What is needed:
I need the lines below from the one with "case regained =>" down to the one with "case member =>" reproduced exactly, both ends included, and nothing else.
===== Dataset
-- ==== Sys2Proof/Laws/KeptRows.lean ====
section
/-! SUPPORT. Every effect of Machine/Rows.lean keeps what `Kept` says. -/
set_option Elab.async false
namespace Sys2Proof.Machine

variable {m : Nat} {s₀ : State}

theorem execStormClear_kept (hm : Has m 0x7fffffe) (x0 : Inst) (x1 : ℕ) (s : State)
    (hs : Kept m s₀ s) :
    ResAll (Kept m s₀) (execStormClear x0 x1 s) := by
  unfold execStormClear
  apply ResAll.next
  apply orClose_kept (hm.sub rfl)
  · intro y02 h3
    apply writeStormClear_kept (hm.sub rfl)
    assumption
  · assumption

theorem execForceActive_kept (hm : Has m 0x7fffffe) (x0 : Inst) (x1 : ℕ) (s : State)
    (hs : Kept m s₀ s) :
    ResAll (Kept m s₀) (execForceActive x0 x1 s) := by
  unfold execForceActive
  apply ResAll.next
  apply orClose_kept (hm.sub rfl)
  · intro y02 h3
    apply writeForceActive_kept (hm.sub rfl)
    assumption
  · assumption

theorem execTmGrant_kept (hm : Has m 0x7fffffe) (x0 : Inst) (x1 : ℕ) (x2 : ℕ) (s : State)
    (hs : Kept m s₀ s) :
    ResAll (Kept m s₀) (execTmGrant x0 x1 x2 s) := by
  unfold execTmGrant
  apply ResAll.next
  apply orClose_kept (hm.sub rfl)
  · intro y02 h3
    apply writeTmGrant_kept (hm.sub rfl)
    assumption
  · assumption

theorem execPwrClear_kept (hm : Has m 0x7fffffe) (x0 : Inst) (x1 : ℕ) (x2 : Fin 8) (x3 : Fin 2) (s : State)
    (hs : Kept m s₀ s) :
    ResAll (Kept m s₀) (execPwrClear x0 x1 x2 x3 s) := by
  unfold execPwrClear
  apply ResAll.next
  apply orClose_kept (hm.sub rfl)
  · intro y02 h3
    apply writePwrClear_kept (hm.sub rfl)
    assumption
  · assumption

theorem execSapEn_kept (hm : Has m 0x7fffffe) (x0 : Inst) (x1 : ℕ) (x2 : Fin 8) (x3 : Bool) (s : State)
    (hs : Kept m s₀ s) :
    ResAll (Kept m s₀) (execSapEn x0 x1 x2 x3 s) := by
  unfold execSapEn
  apply ResAll.next
  apply orClose_kept (hm.sub rfl)
  · intro y02 h3
    apply writeSapEn_kept (hm.sub rfl)
    assumption
  · assumption

theorem execPpsEn_kept (hm : Has m 0x7fffffe) (x0 : Inst) (x1 : ℕ) (x2 : Fin 2) (x3 : Bool) (s : State)
    (hs : Kept m s₀ s) :
    ResAll (Kept m s₀) (execPpsEn x0 x1 x2 x3 s) := by
  unfold execPpsEn
  apply ResAll.next
  apply orClose_kept (hm.sub rfl)
  · intro y02 h3
    apply writePpsEn_kept (hm.sub rfl)
    assumption
  · assumption

theorem execFwActivate_kept (hm : Has m 0x7fffffe) (x0 : Inst) (x1 : ℕ) (s : State)
    (hs : Kept m s₀ s) :
    ResAll (Kept m s₀) (execFwActivate x0 x1 s) := by
  unfold execFwActivate
  apply ResAll.next
  apply orClose_kept (hm.sub rfl)
  · intro y02 h3
    apply writeFwActivate_kept (hm.sub rfl)
    assumption
  · assumption

theorem execFwStage_kept (hm : Has m 0x7fffffe) (x0 : Inst) (x1 : ℕ) (x2 : Bytes) (s : State)
    (hs : Kept m s₀ s) :
    ResAll (Kept m s₀) (execFwStage x0 x1 x2 s) := by
  unfold execFwStage
  apply ResAll.next
  apply orClose_kept (hm.sub rfl)
  · intro y02 h3
    apply writeFwStage_kept (hm.sub rfl)
    assumption
  · assumption

theorem execIsbStep_kept (hm : Has m 0x7fffffe) (x0 : Inst) (x1 : ℕ) (x2 : ℕ) (s : State)
    (hs : Kept m s₀ s) :
    ResAll (Kept m s₀) (execIsbStep x0 x1 x2 s) := by
  unfold execIsbStep
  apply ResAll.next
  apply orClose_kept (hm.sub rfl)
  · intro y02 h3
    apply writeIsbStep_kept (hm.sub rfl)
    assumption
  · assumption

theorem execMeterClr_kept (hm : Has m 0x7fffffe) (x0 : Inst) (x1 : ℕ) (s : State)
    (hs : Kept m s₀ s) :
    ResAll (Kept m s₀) (execMeterClr x0 x1 s) := by
  unfold execMeterClr
  apply ResAll.next
  apply orClose_kept (hm.sub rfl)
  · intro y02 h3
    apply writeMeterClr_kept (hm.sub rfl)
    assumption
  · assumption

theorem execLaunchCancel_kept (hm : Has m 0x7fffffe) (x0 : Fin 1024) (x1 : Option Inst) (x2 : ℕ) (s : State)
    (hs : Kept m s₀ s) :
    ResAll (Kept m s₀) (execLaunchCancel x0 x1 x2 s) := by
  unfold execLaunchCancel
  split
  · apply ResAll.next
    apply orClose_kept (hm.sub rfl)
    · intro y03 h4
      apply writeLaunchCancel_kept (hm.sub rfl)
      assumption
    · assumption
  · apply ResAll.next
    apply windowCancel_kept (hm.sub rfl)
    assumption

theorem execSwitchover_kept (hm : Has m 0x7fffffe) (x0 : Inst) (x1 : ℕ) (s : State)
    (hs : Kept m s₀ s) :
    ResAll (Kept m s₀) (execSwitchover x0 x1 s) := by
  unfold execSwitchover
  apply ResAll.next
  apply orClose_kept (hm.sub rfl)
  · intro y02 h3
    apply writeSwitchover_kept (hm.sub rfl)
    assumption
  · assumption
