theorem sapData_due : ¬ ((sapOf s n.val).phase ≠ 3 ∨ (sapOf s n.val).frames < rd s (K.START_FRAMES n.val)
    ∨ atBoundary s = false) :=
  not_or.mpr ⟨not_not.mpr hphase, not_or.mpr ⟨Nat.not_lt.mpr hframes, ne_false_of_eq_true hat⟩⟩

theorem exec_sapStartFramesDone_ungrouped (hgroup : rd s (K.GROUP n.val) = 0xFF) :
    exec (.sapStartFramesDone n) s = .next (sapData n.val s) := by
  simp only [exec_sapStartFramesDone, execSapStartFramesDone, if_neg (sapData_due hphase hframes hat), if_pos hgroup]

/-- R199: a member carries zeros until its group starts it. -/
theorem exec_sapStartFramesDone_member (hgroup : rd s (K.GROUP n.val) ≠ 0xFF) :
    exec (.sapStartFramesDone n) s = .next (sapUpd n.val (fun p => { p with phase := 4 }) s) := by
  simp only [exec_sapStartFramesDone, execSapStartFramesDone, if_neg (sapData_due hphase hframes hat), if_neg hgroup]

end LeadIn

/-- R197: a port with clocks sends zero frames after its ramp; one that waits for a clock has none to send and is OFF
(assumption 96). -/
theorem exec_sapRampOutDone_ends (hphase : (sapOf s n.val).phase = 6)
    (hramp : rampDone (sapOf s n.val).feed.gate = true) :
    exec (.sapRampOutDone n) s = .next (if rd s (K.ASRC_STATE n.val) = 3 then sapStop n.val s
      else sapUpd n.val (fun p => { p with phase := 7, frames := 0 }) s) := by
  have hdue : ¬ ((sapOf s n.val).phase ≠ 6 ∨ rampDone (sapOf s n.val).feed.gate = false) :=
    not_or.mpr ⟨not_not.mpr hphase, ne_false_of_eq_true hramp⟩
  simp only [exec_sapRampOutDone, execSapRampOutDone, if_neg hdue, apply_ite Host.Outcome.next]

theorem exec_sapStopFramesDone_off (hphase : (sapOf s n.val).phase = 7)
    (hframes : rd s (K.START_FRAMES n.val) ≤ (sapOf s n.val).frames) :
    exec (.sapStopFramesDone n) s = .next (sapStop n.val s) := by
  have hdue : ¬ ((sapOf s n.val).phase ≠ 7 ∨ (sapOf s n.val).frames < rd s (K.START_FRAMES n.val)) :=
    not_or.mpr ⟨not_not.mpr hphase, Nat.not_lt.mpr hframes⟩
  rw [exec_sapStopFramesDone, execSapStopFramesDone]
  exact if_neg hdue

/-- R191, R194: a running port whose last FS edge, if any, is two nominal frames old loses its clock. -/
theorem exec_clockLost_silent (hslave : sapMaster s n.val = false) (hphase : (sapOf s n.val).phase = 5)
    (hkept : (sapOf s n.val).lost = false)
    (hsilent : ∀ l, (sapOf s n.val).fs.last = some l → 2 * s1 ≤ (clk s - l) * rd s (K.RATE n.val))
    (hu : u = sapPin n.val 3 false (sapAsrc 3 n.val (sapUpd n.val (fun p => { p with fs := {} })
      (bump (K.UNDERRUNS n.val) (bump (K.CLOCK_LOSSES n.val) (wr (K.MEASURED_RATE n.val) 0 s)))))) :
    exec (.clockLost n) s = .next (sapUpset n.val (sapSync n.val (wr (K.SAP_STATE n.val) sapClockLost
      (sapUpd n.val (fun p => { p with lost := true, feed := feedStale (clk u) p.feed }) u)))) := by
  cases hlast : (sapOf s n.val).fs.last with
  | none =>
    simp only [exec_clockLost, execClockLost, hslave, hphase, hkept, hlast, upd, hu]
    rfl
  | some l =>
    simp only [exec_clockLost, execClockLost, hslave, hphase, hkept, hlast, decide_eq_true (hsilent l hlast), upd, hu]
    rfl

/-- R191: a clock in time and in range stays. -/
theorem exec_clockLost_inTime {l : Instant} (hlast : (sapOf s n.val).fs.last = some l)
    (hsoon : (clk s - l) * rd s (K.RATE n.val) < 2 * s1) (hrate : rateHolds s n.val = true) :
    exec (.clockLost n) s = .next s := by
  simp only [exec_clockLost, execClockLost, hlast, hrate, decide_eq_false (Nat.not_le.mpr hsoon), Bool.not_true,
    Bool.or_self, Bool.not_false, Bool.or_true, if_true]

theorem exec_clockLost_noClock (hnone : (sapMaster s n.val || (sapOf s n.val).lost) = true) :
    exec (.clockLost n) s = .next s := by
  simp only [exec_clockLost, execClockLost, hnone, Bool.true_or, if_true]

/-- R195: a feed that has been STALE for its time, and is not fading yet, is due to fade. -/
theorem staleFade_due {ms : Nat} {f : Feed} (hset : ms ≠ 0) (hstale : f.stale = true) (hpast : f.staleAt + ms * ms1 ≤ clk s)
    (hheard : f.fade.new ≠ 0) : ¬ (ms = 0 ∨ f.stale = false ∨ clk s < f.staleAt + ms * ms1 ∨ f.fade.new = 0) :=
  not_or.mpr ⟨hset, not_or.mpr ⟨ne_false_of_eq_true hstale, not_or.mpr ⟨Nat.not_lt.mpr hpast, hheard⟩⟩⟩

theorem exec_staleFadeExpiry_port {k : Nat} (hset : rd s (K.STALE_FADE k) ≠ 0) (hstale : (sapOf s k).feed.stale = true)
    (hpast : (sapOf s k).feed.staleAt + rd s (K.STALE_FADE k) * ms1 ≤ clk s) (hheard : (sapOf s k).feed.fade.new ≠ 0) :
    exec (.staleFadeExpiry false k) s
      = .next (sapUpd k (fun x => { x with feed := { x.feed with fade := rampTo 0 240 x.feed.fade } }) s) := by
  simp only [exec_staleFadeExpiry, execStaleFadeExpiry, Bool.false_eq_true, if_false,
    if_neg (staleFade_due hset hstale hpast hheard)]

theorem exec_staleFadeExpiry_endpoint {k : Nat} (hset : rd s (K.EP_STALE_FADE k) ≠ 0)
    (hstale : (rxOf s k).feed.stale = true) (hpast : (rxOf s k).feed.staleAt + rd s (K.EP_STALE_FADE k) * ms1 ≤ clk s)
    (hheard : (rxOf s k).feed.fade.new ≠ 0) :
    exec (.staleFadeExpiry true k) s
      = .next (rxUpd k (fun x => { x with feed := { x.feed with fade := rampTo 0 240 x.feed.fade } }) s) := by
  simp only [exec_staleFadeExpiry, execStaleFadeExpiry, if_true, if_neg (staleFade_due hset hstale hpast hheard)]

section Frame

variable {di : List Int} (hasrc : sapBypass s n.val = false) (hstarted : 2 ≤ (sapOf s n.val).phase)
  (hinUse : (sapOf s n.val).phase < 8) (hnow : frameNow s n.val = true)
  (hu : u = if sapMaster s n.val then sapUpd n.val (fun p => { p with fs := { p.fs with last := some (clk s) } }) s
    else fsEdge n.val s)
include hasrc hstarted hinUse hnow hu

/-- A frame that starts now, at `u` once its edge is taken: zeros while the port has no clock to follow, else its samples. -/
theorem exec_sapFrame_starts : exec (.sapFrame n di) s
    = .next (if (sapOf s n.val).phase = 2 ∨ (sapOf s n.val).lost = true then
        sapSend n.val (List.replicate (rd u (K.OUT_CH n.val)) 0) u
      else sapSync n.val (sapDo n.val (sapDi n.val di (sapUpd n.val (fun p => { p with frames := p.frames + 1 }) u)))) := by
  have hdue : (sapBypass s n.val || decide ((sapOf s n.val).phase < 2) || decide (8 ≤ (sapOf s n.val).phase)
      || !frameNow s n.val) = false := by
    rw [hasrc, hnow, decide_eq_false (Nat.not_lt.mpr hstarted), decide_eq_false (Nat.not_le.mpr hinUse)]
    rfl
  simp only [exec_sapFrame, execSapFrame, hdue, Bool.false_eq_true, if_false, ← hu, apply_ite Host.Outcome.next]

end Frame

end Port

/-- Settles O39: each clause by the lemma of its step above. -/
theorem serialPortsRun : Obligations.SerialPortsRun := by
  unfold Obligations.SerialPortsRun
  refine ⟨?master, ?external, ?leadIn, ?regained, ?ungrouped, ?member, ?zeros, ?offAtOnce, ?off, ?neverEdged, ?silent,
    ?inTime, ?noClock, ?portFade, ?endpointFade, ?samples, ?zeroFrame⟩
  case master => exact fun n s hphase hat hsince hmaster => exec_sapClocksStart_master hphase hat hsince hmaster
  case external => exact fun n s hphase hat hsince hslave => exec_sapClocksStart_external hphase hat hsince hslave
  case leadIn => exact fun n s u hslave hphase hgood hrate hu => exec_sapLocked_leadIn hslave hgood hrate hphase hu
  case regained =>
    exact fun n s hslave hphase hlost hgood hrate => exec_sapLocked_regained hslave hgood hrate hphase hlost
  case ungrouped =>
    intro n s hphase hframes hat hgroup
    rw [exec_sapStartFramesDone_ungrouped hphase hframes hat hgroup, sapData]
  case member =>
    exact fun n s hphase hframes hat hgroup => exec_sapStartFramesDone_member hphase hframes hat hgroup
  case zeros =>
    intro n s hphase hramp hclock
    rw [exec_sapRampOutDone_ends hphase hramp, if_neg hclock]
  case offAtOnce =>
    intro n s hphase hramp hnoClock
    rw [exec_sapRampOutDone_ends hphase hramp, if_pos hnoClock]
  case off => exact fun n s hphase hframes => exec_sapStopFramesDone_off hphase hframes
  case neverEdged =>
    intro n s u hslave hphase hkept hnone hu
    exact exec_clockLost_silent hslave hphase hkept (by simp [hnone]) hu
  case silent =>
    intro n l s u hslave hphase hkept hlast hpast hu
    exact exec_clockLost_silent hslave hphase hkept (by simpa [hlast] using hpast) hu
  case inTime => exact fun n l s hlast hsoon hrate => exec_clockLost_inTime hlast hsoon hrate
  case noClock => exact fun n s hnone => exec_clockLost_noClock hnone
  case portFade => exact fun n s hset hstale hpast hheard => exec_staleFadeExpiry_port hset hstale hpast hheard
  case endpointFade =>
    exact fun n s hset hstale hpast hheard => exec_staleFadeExpiry_endpoint hset hstale hpast hheard
  case samples =>
    intro n di s u hasrc hstarted hinUse hkept hnow hu
    have hlive : ¬ ((sapOf s n.val).phase = 2 ∨ (sapOf s n.val).lost = true) := by
      rintro (hlocking | hlost)
      · omega
      · exact absurd (hlost.symm.trans hkept) (by decide)
    rw [exec_sapFrame_starts hasrc (by omega) hinUse hnow hu, if_neg hlive]
  case zeroFrame =>
    intro n di s u hasrc hstarted hinUse hwaits hnow hu
    rw [exec_sapFrame_starts hasrc hstarted hinUse hnow hu, if_pos hwaits]

end Sys2Proof.Machine

/-! # The mixer, its banks and meters, the talkers' instants, and the frames of send groups (O40, O42, O43)

Each command first asks whether its instant has come. A `_due` lemma answers that once for the clauses that share a
command; what is left is which change the command makes. -/
namespace Sys2Proof.Machine

section Boundary

variable {s u : State}

/-- R206, R481: at a boundary the hub mixes while PD13 runs outside SAFE, then each node samples. -/
theorem exec_audioSampleBoundary_due (di : List (List Int)) (mics : List (Nat × Nat × Int)) (hat : atBoundary s = true)
    (hu : u = if rd s (K.PD_STATE 13) = 0 ∧ modeOf s ≠ mSafe then hubSample (boundaryNow s) di s else s) :
    exec (.audioSampleBoundary di mics) s = .next (u.fld.nodes.foldl (fun x e =>
      nodeSample (sampleAtOrAfter (fieldNow u - 31250 * ns1 / 3)) mics x e.1) u) := by
  have hcome : ¬ (!atBoundary s) = true := by simp [hat]
  simp only [exec_audioSampleBoundary, execAudioSampleBoundary, if_neg hcome, ← hu]

end Boundary

section Banks

variable {offset : Nat} {s : State}

/-- Table MIX-4: the crosspoint banks, one node in each 4 octets. -/
theorem bar2Item_crosspoint (hxp : offset < 0x800000) :
    bar2Item offset = some (0, offset / 0x400000, offset % 0x400000 / 4, 0) := if_pos hxp

theorem exec_bar2Write_fits {width : Nat} (data : Nat) (hwidth : width = 4 ∨ width = 8) (haligned : offset % width = 0)
    (hin : offset < 0x1000000) : exec (.bar2Write offset width data) s = .next (bar2Put offset width data s) :=
  if_pos ⟨hwidth, haligned, hin⟩

theorem exec_bar2Write_misfit {width : Nat} (data : Nat)
    (hmisfit : ¬ ((width = 4 ∨ width = 8) ∧ offset % width = 0 ∧ offset < 0x1000000)) :
    exec (.bar2Write offset width data) s = .next (badAccess 2 offset s) := if_neg hmisfit

/-- R210: a node of an open bank takes the word. -/
theorem bar2Put_open (data : Nat) (hxp : offset < 0x800000) (hopen : bankOpen s 0 (offset / 0x400000) = true) :
    bar2Put offset 4 data s = nodePut (offset / 0x400000) (offset % 0x400000 / 4) (data % 4294967296) s := by
  have hnarrow : ¬ (4 : Nat) = 8 := by decide
  simp only [bar2Put, bar2Item_crosspoint hxp, hopen, Bool.not_true, Bool.false_eq_true, if_false, if_true,
    if_neg hnarrow]

/-- R210: a closed bank discards the word. -/
theorem bar2Put_closed (width data : Nat) (hxp : offset < 0x800000)
    (hclosed : bankOpen s 0 (offset / 0x400000) = false) : bar2Put offset width data s = bar2Refuse s := by
  simp only [bar2Put, bar2Item_crosspoint hxp, hclosed, Bool.not_false, if_true]

end Banks

section Copies

variable {s : State}

theorem exec_xpCopyDone_crosspoint (hcopy : s.mix.copying = some 0) : exec .xpCopyDone s
    = .next (cmdComplete 0x6400 5 .ok { (xpBankUpd (1 - activeBankOf s 0)
        (mergeCopy 0 s.mix.written (xpBank s (activeBankOf s 0))) s) with mix.copying := none, mix.written := [] }) := by
  rw [exec_xpCopyDone, execXpCopyDone, hcopy]

theorem exec_xpCopyDone_preset (hcopy : s.mix.copying = some 3) : exec .xpCopyDone s
    = .next (cmdComplete 0x6400 6 .ok { (xpBankUpd (1 - activeBankOf s 0)
        (mergeCopy 0 s.mix.written (presetBank s)) s) with mix.copying := none, mix.written := [] }) := by
  rw [exec_xpCopyDone, execXpCopyDone, hcopy]
  rfl

theorem exec_xpCopyDone_equaliser (side : Fin 2) (hcopy : s.mix.copying = some (side.val + 1)) : exec .xpCopyDone s
    = .next (cmdComplete 0x6400 5 .ok { (eqBankUpd side.val (1 - activeBankOf s (side.val + 1))
        (mergeCopy [] s.mix.written (eqBank s side.val (activeBankOf s (side.val + 1)))) s) with
          mix.copying := none, mix.written := [] }) := by
  rw [exec_xpCopyDone, execXpCopyDone, hcopy]
  match side with
  | 0 => rfl
  | 1 => rfl

end Copies

section Decisions

variable {s : State} {d : Decision}

theorem decisionDue_of_past {t : Instant} (hat : d.at_ = some t) (hpast : t ≤ s.isb.now) : decisionDue s d = true := by
  simp [decisionDue, hat, hpast]

theorem exec_talkerSwitch_none (hnone : s.mix.tm.decisions.find? (decisionDue s) = none) :
    exec .talkerSwitch s = .next (tmFailures s) := by
  rw [exec_talkerSwitch, execTalkerSwitch, hnone]

/-- R223: the first decision whose T_s has come takes effect. -/
theorem exec_talkerSwitch_due (hdue : s.mix.tm.decisions.find? (decisionDue s) = some d) :
    exec .talkerSwitch s = .next (tmFailures (tmApply d s)) := by
  rw [exec_talkerSwitch, execTalkerSwitch, hdue]

/-- R223: a decision's closes, then its opens, then every live talker's gain. -/
theorem tmApply_eq {u : State}
    (hu : u = tmUpd (fun x => { x with decisions := x.decisions.erase d, ducking := d.duck.getD x.ducking }) s) :
    tmApply d s = tmRetarget (d.opens.foldl tmOpenNow (d.closes.foldl tmCloseNow u)) := by
  rw [hu, tmApply]

end Decisions

section Preselection

variable {s : State}

theorem exec_preselection_due (hat : s.isb.now % (10 * ms1) = 0) : exec .preselection s = .next (preselection s) := by
  rw [exec_preselection, execPreselection, if_pos hat]

theorem exec_preselection_between (hoff : s.isb.now % (10 * ms1) ≠ 0) : exec .preselection s = .next s := by
  rw [exec_preselection, execPreselection, if_neg hoff]

variable {leg c : Nat}

theorem candOf_isSome_of_none (hnone : candOf s leg = none) : ¬ (candOf s leg).isSome = true := by simp [hnone]

theorem presel1_free (hnone : candOf s leg = none) (hfree : freeCand s = some c) :
    presel1 s leg = candAssign c (some leg) s := by
  rw [presel1, if_neg (candOf_isSome_of_none hnone), hfree]

/-- R228: with every position taken a pinned leg takes the quietest unpinned one's. -/
theorem presel1_quietest {out : Nat} (hnone : candOf s leg = none) (hfull : freeCand s = none)
    (hquiet : quietest s (fun l _ => !legPinned s l) = some (c, out)) :
    presel1 s leg = candAssign c (some leg) s := by
  simp only [presel1, if_neg (candOf_isSome_of_none hnone), hfull, hquiet]

theorem presel2_free {rest : List Nat} (hnone : candOf s leg = none) (hfree : freeCand s = some c) :
    presel2 (leg :: rest) s = presel2 rest (candAssign c (some leg) s) := by
  rw [presel2, if_neg (candOf_isSome_of_none hnone), hfree]

end Preselection

section Candidates

variable {c : Fin 64} {s : State}
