-- ==== Sys2Proof/WellFormed.lean ====
section
/-! DEFINITION. Which instructions are well formed: every operand byte that the instruction uses as a register
index names one of the eight registers (30_encoding.md R48). An ill-formed instruction still decodes and runs:
it raises `RegIndexFault` when the byte is used (40_dispatcher.md R64, log entry 10). -/

namespace Sys2Proof

/-- A register-index byte must be in 0..7 (30_encoding.md R48). -/
def isRegIndex (b : Byte) : Bool := decide (b.toNat < 8)

/-- The operands of an instruction that are register indices are in range. `LDI`'s immediate and `NOT`'s second
byte are not register indices and are not checked (40_dispatcher.md R64). -/
def Instr.wellFormed : Instr → Bool
  | .nop => true
  | .halt => true
  | .ret => true
  | .push a => isRegIndex a
  | .pop a => isRegIndex a
  | .prn a => isRegIndex a
  | .call a => isRegIndex a
  | .jmp a => isRegIndex a
  | .jeq a => isRegIndex a
  | .jne a => isRegIndex a
  | .ldi a _ => isRegIndex a
  | .add a b => isRegIndex a && isRegIndex b
  | .mult a b => isRegIndex a && isRegIndex b
  | .mod a b => isRegIndex a && isRegIndex b
  | .cmp a b => isRegIndex a && isRegIndex b
  | .and a b => isRegIndex a && isRegIndex b
  | .not a _ => isRegIndex a
  | .or a b => isRegIndex a && isRegIndex b
  | .xor a b => isRegIndex a && isRegIndex b
  | .shl a b => isRegIndex a && isRegIndex b
  | .shr a b => isRegIndex a && isRegIndex b

end Sys2Proof
end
==========
Output for this task:
  case regained =>
    exact fun n s hslave hphase hlost hgood hrate => exec_sapLocked_regained hslave hgood hrate hphase hlost
  case ungrouped =>
    intro n s hphase hframes hat hgroup
    rw [exec_sapStartFramesDone_ungrouped hphase hframes hat hgroup, sapData]
  case member =>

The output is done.